Relationship

Things we wish we hadn’t done: what I’ve learned might help you get through the holiday season | Eleanor Gordon-Smith


If you are going home to family this Christmas odds are good that you’re returning to the scene of an emotional crime. A vicious remark or six, a falling out over money, the mutual memory of the time you said what you really thought: the family dinner table can be a mental inventory of the things we wish we hadn’t done. And this year, after this much financial stress and global uncertainty, it would be astonishing if our tempers didn’t fray. This December may be an all-time record setter for making new mistakes, or having fights about the old ones.

I have spent a lot of time with mistakes. I write an advice column for this newspaper, so every week I read long and beautiful letters about the moments people feel like they need help getting out of. I am a professional ethicist, so my day job is to measure the distance between how good we could be and how we in fact are. This year I combined those threads by producing a documentary podcast about the things we wish we hadn’t done.

I talked to people about the moments that still make them wince to think about: a student who knowingly led someone he knew into a bad investment so he could make some money he badly needed, a woman who walked out of a seven-year relationship without stopping to explain, a checkout kid who watched an assault and didn’t intervene. I’ve become a sort of taxidermist of mistakes.

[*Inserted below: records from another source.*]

-- ==== Sys2Proof/Laws/Frames.lean ====
section
/-! SUPPORT. What each shared operation leaves unchanged, one lemma per field. -/

namespace Sys2Proof.Machine

/-- What every pass of a fold over slots keeps, the fold keeps. -/
theorem forSlots_keeps {α : Type} (g : State → α) (f : Slot → State → State) (h : ∀ k s, g (f k s) = g s)
    (s : State) : g (forSlots f s) = g s := by
  unfold forSlots
  induction List.finRange 24 generalizing s with
  | nil => rfl
  | cons k ks ih => rw [List.foldl_cons, ih, h]

/-- What every pass of a fold over ports keeps, the fold keeps. -/
theorem forPorts_keeps {α : Type} (g : State → α) (f : Port → State → State) (h : ∀ p s, g (f p s) = g s)
    (s : State) : g (forPorts f s) = g s := by
  unfold forPorts
  induction List.finRange 4 generalizing s with
  | nil => rfl
  | cons p ps ih => rw [List.foldl_cons, ih, h]

/-- A predicate that every pass of a fold over slots keeps holds after the fold. -/
theorem forSlots_inv (P : State → Prop) (f : Slot → State → State) (h : ∀ k s, P s → P (f k s)) (s : State)
    (hs : P s) : P (forSlots f s) := by
  unfold forSlots
  induction List.finRange 24 generalizing s with
  | nil => exact hs
  | cons k ks ih => exact ih _ (h k s hs)

/-- A predicate that every pass of a fold over ports keeps holds after the fold. -/
theorem forPorts_inv (P : State → Prop) (f : Port → State → State) (h : ∀ p s, P s → P (f p s)) (s : State)
    (hs : P s) : P (forPorts f s) := by
  unfold forPorts
  induction List.finRange 4 generalizing s with
  | nil => exact hs
  | cons p ps ih => exact ih _ (h p s hs)

/-- What a refused post and a grant keep, the examination of the entries keeps. -/
theorem scanList_keeps {α : Type} (g : State → α) (hp : ∀ e kd s, g (postTicket e kd s) = g s)
    (hg : ∀ e s, g (scanGrant e s) = g s) (es older : List QueueEntry) (s : State) :
    g (scanList older es s).2.1 = g s := by
  induction es generalizing older s with
  | nil => rfl
  | cons e es ih =>
    simp only [scanList]
    split
    · simp only [ih, hp]
    · split
      · rw [ih, hg]
      · rw [ih]


/-! Maps -/

@[simp] theorem postPort_frame (p : Port) (kd : KindSet) (s : State) :
    let t := postPort p kd s
    t.rstnAsserted = s.rstnAsserted ∧ t.slots = s.slots ∧ t.heldBy = s.heldBy ∧ t.patTaken = s.patTaken ∧
    t.guardTaken = s.guardTaken ∧ t.portRecs = s.portRecs ∧ t.queue = s.queue ∧ t.arrivals = s.arrivals ∧
    t.charters = s.charters ∧ t.profiles = s.profiles ∧ t.cells = s.cells ∧ t.settling = s.settling ∧
    t.patChans = s.patChans ∧ t.patInbox = s.patInbox ∧ t.guardChans = s.guardChans ∧ t.guardInbox = s.guardInbox ∧
    t.reports = s.reports ∧ t.windows = s.windows ∧ t.buses = s.buses ∧ t.lastServed = s.lastServed ∧
    t.pending = s.pending := by
  simp [postPort]

@[simp] theorem postLine_frame (n : Line) (s : State) :
    let t := postLine n s
    t.rstnAsserted = s.rstnAsserted ∧ t.slots = s.slots ∧ t.heldBy = s.heldBy ∧ t.patTaken = s.patTaken ∧
    t.guardTaken = s.guardTaken ∧ t.portRecs = s.portRecs ∧ t.queue = s.queue ∧ t.arrivals = s.arrivals ∧
    t.charters = s.charters ∧ t.profiles = s.profiles ∧ t.cells = s.cells ∧ t.settling = s.settling ∧
    t.patChans = s.patChans ∧ t.patInbox = s.patInbox ∧ t.guardChans = s.guardChans ∧ t.guardInbox = s.guardInbox ∧
    t.reports = s.reports ∧ t.windows = s.windows ∧ t.buses = s.buses ∧ t.lastServed = s.lastServed ∧
    t.pending = s.pending := by
  simp [postLine]

@[simp] theorem postSlot_frame (p : Port) (k : Slot) (kd : KindSet) (d : Detail) (s : State) :
    let t := postSlot p k kd d s
    t.rstnAsserted = s.rstnAsserted ∧ t.slots = s.slots ∧ t.heldBy = s.heldBy ∧ t.patTaken = s.patTaken ∧
    t.guardTaken = s.guardTaken ∧ t.portRecs = s.portRecs ∧ t.queue = s.queue ∧ t.arrivals = s.arrivals ∧
    t.charters = s.charters ∧ t.profiles = s.profiles ∧ t.cells = s.cells ∧ t.settling = s.settling ∧
    t.patChans = s.patChans ∧ t.patInbox = s.patInbox ∧ t.guardChans = s.guardChans ∧ t.guardInbox = s.guardInbox ∧
    t.reports = s.reports ∧ t.windows = s.windows ∧ t.buses = s.buses ∧ t.lastServed = s.lastServed ∧
    t.pending = s.pending := by
  simp [postSlot]

@[simp] theorem postTicket_frame (e : QueueEntry) (kd : KindSet) (s : State) :
    let t := postTicket e kd s
    t.rstnAsserted = s.rstnAsserted ∧ t.slots = s.slots ∧ t.heldBy = s.heldBy ∧ t.patTaken = s.patTaken ∧
    t.guardTaken = s.guardTaken ∧ t.portRecs = s.portRecs ∧ t.queue = s.queue ∧ t.arrivals = s.arrivals ∧
    t.charters = s.charters ∧ t.profiles = s.profiles ∧ t.cells = s.cells ∧ t.settling = s.settling ∧
    t.patChans = s.patChans ∧ t.patInbox = s.patInbox ∧ t.guardChans = s.guardChans ∧ t.guardInbox = s.guardInbox ∧
    t.reports = s.reports ∧ t.windows = s.windows ∧ t.buses = s.buses ∧ t.lastServed = s.lastServed ∧
    t.pending = s.pending := by
  simp [postTicket]

@[simp] theorem dropSlotKinds_frame (p : Port) (k : Slot) (kd : KindSet) (s : State) :
    let t := dropSlotKinds p k kd s
    t.rstnAsserted = s.rstnAsserted ∧ t.slots = s.slots ∧ t.heldBy = s.heldBy ∧ t.patTaken = s.patTaken ∧
    t.guardTaken = s.guardTaken ∧ t.portRecs = s.portRecs ∧ t.queue = s.queue ∧ t.arrivals = s.arrivals ∧
    t.charters = s.charters ∧ t.profiles = s.profiles ∧ t.cells = s.cells ∧ t.settling = s.settling ∧
    t.patChans = s.patChans ∧ t.patInbox = s.patInbox ∧ t.guardChans = s.guardChans ∧ t.guardInbox = s.guardInbox ∧
    t.reports = s.reports ∧ t.windows = s.windows ∧ t.buses = s.buses ∧ t.lastServed = s.lastServed ∧
    t.pending = s.pending := by
  simp [dropSlotKinds]


/-! The line bank -/

@[simp] theorem restartChecks_frame (before s : State) :
    let t := restartChecks before s
    t.rstnAsserted = s.rstnAsserted ∧ t.slots = s.slots ∧ t.heldBy = s.heldBy ∧ t.patTaken = s.patTaken ∧
    t.guardTaken = s.guardTaken ∧ t.portRecs = s.portRecs ∧ t.queue = s.queue ∧ t.arrivals = s.arrivals ∧
    t.charters = s.charters ∧ t.profiles = s.profiles ∧ t.settling = s.settling ∧ t.patChans = s.patChans ∧
    t.patInbox = s.patInbox ∧ t.guardChans = s.guardChans ∧ t.guardInbox = s.guardInbox ∧ t.reports = s.reports ∧
    t.maps = s.maps ∧ t.windows = s.windows ∧ t.buses = s.buses ∧ t.lastServed = s.lastServed ∧
    t.pending = s.pending := by
  simp only [restartChecks, and_self]
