/-- Settles O27: the slot is FREE before the scan of the step, which may grant it again with the next generation. -/
theorem closedRecordFreed : Obligations.ClosedRecordFreed := by
  intro s k l r hk hr
  refine ⟨fun ht hn => ?revoke, ?ack⟩
  case revoke =>
    have hb := revokeBody_closed hn hr
    have hkept := kept_revokeBody 0 (s.take 0)
    rw [hb] at hkept
    obtain ⟨h₁, h₂, h₃⟩ := freed_complete (s := s) (b := s.take 0) (v := dropSlotKinds l.holder k SlotKind.retired (s.take 0))
      (k := k) (l := l) (by simpa using hk) (fun j _ => by simp) (fun j => by simp) 0 (Reply.ok [])
    refine ⟨_, command_next (exec_revoke 0 s) ht hb, (hkept.answers _).status, h₁, hkept.engineKept (by simp) _, h₂, ?_⟩
    rcases h₃ l.holder with h | ⟨h, -⟩
    · rw [h, dropSlotKinds_map, if_pos rfl, State.take_handle, kindsFor_removeSlot, and_not_and_self]
    · rw [h]
      simp
  case ack =>
    intro p a named gen held ht h hslot hgen hn hheld
    obtain ⟨e, he, hg⟩ : ∃ e, vget (s.map p).slots k = some e ∧ e.gen = gen := by
      unfold Holds kindsFor at hheld
      split at hheld
      · rename_i e he
        split at hheld
        · rename_i hg
          exact ⟨e, he, hg⟩
        · exact absurd hheld (by decide)
      · exact absurd hheld (by decide)
    have hkinds : held = e.kinds := by
      rw [← kindsFor_entry he, hg]
    have hnz : named ≠ 0#16 := by
      intro hz
      rw [hz] at hn
      simp at hn
    have hremoved : e.kinds &&& named &&& SlotKind.retired ≠ 0#16 := by
      have : e.kinds &&& SlotKind.retired = SlotKind.retired := by
        rw [← hkinds]
        exact hheld
      rwa [BitVec.and_assoc, BitVec.and_comm named, ← BitVec.and_assoc, this, BitVec.and_comm]
    have hbad : retiredNameBad (s.take p) k (argByte a 0x06) named = false := by
      simp [retiredNameBad, hk, show argByte (s.args p) 0x06 = gen from hgen, gen, a]
    have hb := (ackNotice_on (s := s) (ackSubject_slot h hslot) hnz (subset_all _)).trans
      (ackOn_slot hbad (by rw [State.take_map]; exact he) (hg.trans hgen.symm))
    rw [ackSlot_closed (s := s.take p) hk hr rfl hg.symm hremoved] at hb
    have hkept := kept_ackNoticeBody p (s.take p)
    rw [hb] at hkept
    generalize hv : (s.take p).setMap p (((s.take p).map p).removeSlot k e.gen (argSet (s.args p) 0x07)) = v at hb hkept
    obtain ⟨h₁, h₂, h₃⟩ := freed_complete (s := s) (b := s.take p) (v := v) (k := k) (l := l)
      (by rw [← hv]; simpa using hk) (fun j _ => by rw [← hv]; simp) (fun j => by rw [← hv]; simp)
      p (Reply.ok (ackBytes e.kinds (argSet (s.args p) 0x07) (endStep (s.take p) (freeRecord k v)) p))
    have hvmap : kindsFor (v.map p) k gen = held &&& ~~~named := by
      rw [← hv, State.setMap_map, if_pos rfl, ← hg, kindsFor_removeSlot, State.take_map, kindsFor_entry he, hkinds]
    have ha := hkept.answers (Reply.ok (ackBytes e.kinds (argSet (s.args p) 0x07) (endStep (s.take p) (freeRecord k v)) p))
    obtain ⟨b₁, b₂, -⟩ := ackBytes_shown ha
    refine ⟨_, command_next (exec_ackNotice p s) ht hb, ha.status, h₁, hkept.engineKept (by rw [← hv]; simp) _, h₂, ?_, ?_,
      by rw [hkinds]; exact b₁, by rw [hkinds]; exact b₂⟩
    · rcases h₃ p with h | ⟨h, -⟩
      · rw [show kindsFor _ k gen = _ from h, hvmap]
        exact single_bit_left hn
      · rw [show kindsFor _ k gen = _ from h]
        simp
    · rcases h₃ p with h | ⟨-, l', h₄, h₅, h₆, h₇⟩
      · exact .inl (h.trans hvmap)
      · exact .inr ⟨l', h₄, h₅, h₆, h₇⟩

end Sys2Proof.Machine

/-! PROOFS. Attention lines, PORT_INFO, NOTICE_COUNT and NEXT_NOTICE; O40. -/

namespace Sys2Proof.Machine

/-! ## The number of entries (R164) -/

theorem finRange_find? {n : Nat} {f : Fin n → Bool} {k : Fin n} (hk : f k = true) (hlow : ∀ j, j < k → f j = false) :
    (List.finRange n).find? f = some k := by
  rw [List.find?_eq_some_iff_getElem]
  refine ⟨hk, k.val, by simp, by simp, fun j hj => ?_⟩
  have hjn : j < n := hj.trans k.isLt
  simpa using hlow ⟨j, hjn⟩ hj

theorem has_of_ne_zero {ls : LineSet} (h : ls ≠ 0#16) : ∃ n, has ls n = true := by
  by_contra hc
  refine h (BitVec.eq_of_getLsbD_eq fun i hi => ?_)
  have : has ls ⟨i, hi⟩ = false := by simpa using fun e => hc ⟨⟨i, hi⟩, e⟩
  simpa [has] using this

theorem countLines_pos (ls : LineSet) : 0 < countLines ls ↔ ls ≠ 0#16 := by
  constructor
  · rintro h rfl
    simp [countLines, linesOf, has] at h
  · intro h
    obtain ⟨n, hn⟩ := has_of_ne_zero h
    exact List.length_pos_of_mem ((linesOf_mem ls n).mpr hn)

theorem slotCount_pos (m : NoticeMap) : 0 < m.slotCount ↔ ∃ k, (vget m.slots k).isSome = true := by
  simp only [NoticeMap.slotCount, List.length_pos_iff_exists_mem, List.mem_filter, List.mem_finRange, true_and]

/-- A port's map has an entry. -/
def HasEntry (m : NoticeMap) : Prop :=
  m.port ≠ 0#16 ∨ m.lines ≠ 0#16 ∨ (∃ k, (vget m.slots k).isSome) ∨ m.tickets ≠ []

theorem count_eq (m : NoticeMap) : m.count = (if m.port = 0#16 then 0 else 1)
    + (List.finRange 16).countP (fun n => has m.lines n)
    + (List.finRange 24).countP (fun k => (vget m.slots k).isSome) + m.tickets.length := by
  simp only [NoticeMap.count, countLines, linesOf, NoticeMap.slotCount, List.countP_eq_length_filter]

theorem nonEmpty_iff (m : NoticeMap) : m.nonEmpty = true ↔ HasEntry m := by
  unfold NoticeMap.nonEmpty NoticeMap.count HasEntry
  rw [decide_eq_true_eq, Nat.add_pos_iff_pos_or_pos, Nat.add_pos_iff_pos_or_pos, Nat.add_pos_iff_pos_or_pos,
    countLines_pos, slotCount_pos, List.length_pos_iff]
  have : 0 < (if m.port = 0#16 then 0 else 1) ↔ m.port ≠ 0#16 := by split <;> simp_all
  rw [this]
  tauto

theorem count_le {s : State} (h : Safe s) (p : Port) : (s.map p).count ≤ 44 := by
  have h₁ : countLines (s.map p).lines ≤ 16 := by
    simpa [countLines, linesOf] using List.length_filter_le (fun n => has (s.map p).lines n) (List.finRange 16)
  have h₂ : (s.map p).slotCount ≤ 24 := by
    simpa [NoticeMap.slotCount] using
      List.length_filter_le (fun k => (vget (s.map p).slots k).isSome) (List.finRange 24)
  have h₃ : (s.map p).tickets.length ≤ 3 := le_trans (Nat.le_add_left _ _) (h.waits.2.2 p)
  have h₄ : (if (s.map p).port = 0#16 then 0 else 1) ≤ 1 := by split <;> omega
  unfold NoticeMap.count
  omega

/-! ## PORT_INFO (R173) -/

theorem portInfo_bits (p : Port) (quiet entries : Bool) :
    let b : Byte := BitVec.ofNat 8 (p.val + (if quiet then 4 else 0) + (if entries then 8 else 0))
    b.extractLsb' 0 2 = BitVec.ofNat 2 p.val ∧ b.getLsbD 2 = quiet ∧ b.getLsbD 3 = entries
      ∧ b.extractLsb' 4 4 = 0#4 := by
  revert p quiet entries
  decide

theorem isQuiet_iff (s : State) (p : Port) : s.isQuiet p = true ↔ ∃ x, (s.portRec p).quiet = some x ∧ 0 < x := by
  unfold State.isQuiet PortRec.quietRemaining
  cases (s.portRec p).quiet <;> simp

/-! ## The first entry (R156) -/

section
variable {m : NoticeMap}

theorem subjects_port (h : m.port ≠ 0#16) : m.subjects.head? = some .port := by
  simp [NoticeMap.subjects, h]

theorem subjects_line {n : Line} (h : m.port = 0#16) (hn : has m.lines n = true)
    (hlow : ∀ j, j < n → has m.lines j = false) : m.subjects.head? = some (.line n) := by
  have hline : (linesOf m.lines).head? = some n := by
    rw [linesOf, List.head?_filter]
    exact finRange_find? hn hlow
  simp [NoticeMap.subjects, h, List.head?_append, hline]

The lessons I’ve learned might help you get through this holiday season – whether you are the mistake-maker, the mistake-victim, or one of the few among us who can admit that all of us are both.

Fear is a barrier to learning

People conceal their mistakes. Like all profound realisations this one sounded so obvious as to be boring when I first thought it: what else would you do with a mistake? But seriously entertaining that question made me realise the revolutionary possibility of the alternative: we could learn not to fear the thought of our mistakes being visible to others.

Educators have known for a long time that fear is a barrier to learning. Students who are happy and having fun process faster and retain more. Most of us say we want to learn from our mistakes – but we live in the worst possible learning environment for doing so: a world where mistakes are often steeped in fear and adrenaline.

When we are gripped by the fear that our mistakes will become known, it is harder to get close enough to them to see what went wrong.

If we want to be understood we need to give others something to understand

When we ask for forgiveness we often ask for understanding and just get stuck here. We goldfish-mouth our way through explanations and the person we hurt folds their arms and says they “can’t even imagine” doing what we did. So the trick is to find a level of description that they can imagine – a way of talking honestly about what happened that lets them see a more familiar pattern emerge through the details. One of my favourite interviews was with a woman who took some things from a subletted apartment without telling the woman who owned them. The owner was furious; called her a thief; it was a disaster. But the woman who took the stuff doesn’t put much stock in possessions – she’s lived her life in share houses and artists’ circles, and if a friend looked good in a T-shirt of hers she’d expect them to treat it as their own. Now, can I understand taking someone else’s things without asking? Not really. But can I understand taking it as default that other people will share my values, turning out to be wrong, and realising I’ve accidentally hurt someone terribly? Absolutely.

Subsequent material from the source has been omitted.